theorem runSteps_cycles_sameConfiguration {cs : List BusCycle} {s : State} (hloaded : s.loaded = true)
    (hinput : s.input = cs.map Event.cycle) :
    ∃ t, runSteps cs.length s = .next t ∧ SameConfiguration s t := by
  induction cs generalizing s with
  | nil => exact ⟨s, rfl, .refl s⟩
  | cons c cs ih =>
    obtain ⟨u, hstep, htail, hsu⟩ := step_presents_next (presents_of_input hloaded hinput)
    rw [hinput] at htail
    obtain ⟨t, hrun, hut⟩ := ih (hsu.loaded.trans hloaded) htail
    exact ⟨t, (runSteps_succ hstep cs.length).trans hrun, hsu.trans hut⟩

end Machine

/-- Settles O49: each operation keeps the configuration, so each iteration does, and by induction on the bus cycles
each run; `byte_at` depends on the configuration alone. -/
theorem configurationIsImmutable : Obligations.ConfigurationIsImmutable := by
  unfold Obligations.ConfigurationIsImmutable
  constructor
  · intro i s t h
    obtain ⟨himage, hlen, hscheme, hparams, hpersisted, hloaded⟩ := exec_sameConfiguration h
    exact ⟨himage, hlen, hscheme, hparams, hpersisted, hloaded⟩
  · intro cs s hloaded hinput
    obtain ⟨t, hrun, hst⟩ := runSteps_cycles_sameConfiguration hloaded hinput
    exact ⟨t, hrun, hst.image, hst.len, hst.scheme, hst.params, hst.byteAt_eq⟩

end Sys2Proof

/-! PROOFS. The bank state machine family (spec/41_bank_state_machine.md): an access to a hotspot selects its bank
(R132 to R134), a cycle that does not qualify leaves the bank (R137). -/

namespace Sys2Proof

open Sys2Proof.Machine Sys2Proof.Laws

/-! ## The hotspot rows (R132 to R134) -/

namespace Machine

theorem stage_of_hotspotOf {i : Instr} {sch : Scheme} {n : Nat} (hi : hotspotOf i = some (sch, n)) :
    i.stage = .bank := by
  cases i <;> cases hi <;> rfl

theorem exec_of_hotspotOf {i : Instr} {sch : Scheme} {n : Nat} (hi : hotspotOf i = some (sch, n)) (s : State) :
    exec i s = .next { s with bank := n } := by
  cases i <;> cases hi <;> rfl

theorem wf_of_hotspotOf {i : Instr} {sch : Scheme} {n : Nat} (hi : hotspotOf i = some (sch, n)) (x : DecodeContext) :
    i.wf x = hotspotRowHolds x sch (triggerDir x.params sch) i.cycle.isWrite := by
  cases i <;> cases hi <;> rfl

/-- A hotspot row whose word is presented, in a direction its scheme triggers on: the table selects it by the round
trip, and since running it is stage BANK's effect, the bank it writes is the one stage BANK leaves. -/
theorem selectsBank_of_hotspotOf {s : State} {c : BusCycle} {i : Instr} {sch : Scheme} {n : Nat}
    (hopen : gateOpen s c = true) (hscheme : s.scheme = sch)
    (hdir : dirOk (triggerDir s.params sch) c.isWrite = true) (hi : hotspotOf i = some (sch, n))
    (hround : RoundTrip.Statement i) (hcycle : i.cycle = c) : SelectsBank s (openState c s) c i n := by
  have hwf : i.wf (context s) = true := by
    rw [wf_of_hotspotOf hi, hcycle]
    simp [hotspotRowHolds, context, hscheme, hdir]
  have hdecode : decodeBank (context s) c.word = i := by
    have h := hround (context s) hwf
    rwa [stage_of_hotspotOf hi, encode_eq, hcycle] at h
  have hbank : bankAfter s c = n := by
    have h := exec_decodeBank (context s) c s rfl rfl
    rw [hdecode, exec_of_hotspotOf hi, Host.Outcome.next.injEq] at h
    exact (congrArg State.bank h).symm
  obtain ⟨-, hopenBank, -, -⟩ := openState_fields hopen
  exact ⟨hdecode, exec_of_hotspotOf hi, hopenBank.trans hbank⟩

end Machine

theorem BusCycle.eq_of_address {c : BusCycle} {a : Address} (h : c.address = a) :
    { address := a, isWrite := c.isWrite, halted := c.halted } = c :=
  h ▸ rfl

/-! ## The default rows (R137) -/

/-- The last row of a scheme's table in stage BANK, which takes every cycle that the rows above it do not. -/
def Scheme.defaultRow (c : BusCycle) : Scheme → Instr
  | .none => .bankNone c
  | .f8 => .bankF8Nop c
  | .f6 => .bankF6Nop c
  | .f4 => .bankF4Nop c
  | .fe => .bankFeObserve c

namespace Machine

theorem decodeBank_of_not_qualifies {x : DecodeContext} {c : BusCycle} (hq : qualifies x.params x.scheme c = false) :
    decodeBank x c.word = x.scheme.defaultRow c := by
  cases hs : x.scheme <;> rw [hs] at hq
  case none => exact RoundTrip.bankNone c x (by simp [Instr.wf, hs])
  case f8 => exact RoundTrip.bankF8Nop c x (by simp [Instr.wf, nopRowHolds, hs, hq])
  case f6 => exact RoundTrip.bankF6Nop c x (by simp [Instr.wf, nopRowHolds, hs, hq])
  case f4 => exact RoundTrip.bankF4Nop c x (by simp [Instr.wf, nopRowHolds, hs, hq])
  case fe => exact RoundTrip.bankFeObserve c x (by simp [Instr.wf, hs])

theorem exec_defaultRow {sch : Scheme} (hs : sch ≠ .fe) (c : BusCycle) (s : State) :
    exec (sch.defaultRow c) s = .next s := by
  cases sch
  case fe => exact absurd rfl hs
  all_goals rfl

theorem bankAfter_of_not_qualifies {s : State} {c : BusCycle} (hs : s.scheme ≠ .fe)
    (hq : qualifies s.params s.scheme c = false) : bankAfter s c = s.bank := by
  simp [bankAfter_of_ne_fe hs, hq]

/-- Whether the gate lets the cycle through or not, `BANK` and `HIST` stay. -/
theorem step_of_not_qualifies {s : State} {c : BusCycle} (h : Presents s c) (hs : s.scheme ≠ .fe)
    (hq : qualifies s.params s.scheme c = false) : ∃ t, step s = .next t ∧ t.bank = s.bank ∧ t.hist = s.hist := by
  cases hg : gateOpen s c with
  | false => exact ⟨_, step_shut h hg, rfl, rfl⟩
  | true =>
    obtain ⟨-, hbank, hhist, -⟩ := openState_fields hg
    exact ⟨_, step_open h hg, hbank.trans (bankAfter_of_not_qualifies hs hq), hhist.trans (histAfter_of_ne_fe hs c)⟩

/-- An address outside the scheme's range of hotspots does not qualify, in either direction (R136). -/
theorem not_qualifies_of_outside (p : Params) {sch : Scheme} {base : Nat} {c : BusCycle}
    (hbase : hotspotBase sch = some base)
    (hout : c.address.toNat < base ∨ base + bankCount sch - 1 < c.address.toNat) : qualifies p sch c = false := by
  simp only [qualifies, hbase, Bool.and_eq_false_iff, decide_eq_false_iff_not, not_le]
  exact .inl hout

/-- In an iteration that the gate lets through, a cycle outside the range of hotspots selects the default row and
leaves `BANK`. -/
theorem defaultRow_of_outside {s : State} {c : BusCycle} {sch : Scheme} {base : Nat} (hopen : gateOpen s c = true)
    (hscheme : s.scheme = sch) (hfe : sch ≠ .fe) (hbase : hotspotBase sch = some base)
    (hout : c.address.toNat < base ∨ base + bankCount sch - 1 < c.address.toNat) :
    decodeBank (context s) c.word = sch.defaultRow c ∧ (openState c s).bank = s.bank := by
  subst hscheme
  have hq := not_qualifies_of_outside s.params hbase hout
  obtain ⟨-, hbank, -, -⟩ := openState_fields hopen
  exact ⟨decodeBank_of_not_qualifies hq, hbank.trans (bankAfter_of_not_qualifies hfe hq)⟩

end Machine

### Work instructions
Starting at the line that contains "obtain ⟨-, hbank, -, -⟩", repeat each line exactly through the last one in the listing. Include both of those lines and nothing more.

### Written solution
  obtain ⟨-, hbank, -, -⟩ := openState_fields hopen
  exact ⟨decodeBank_of_not_qualifies hq, hbank.trans (bankAfter_of_not_qualifies hfe hq)⟩

end Machine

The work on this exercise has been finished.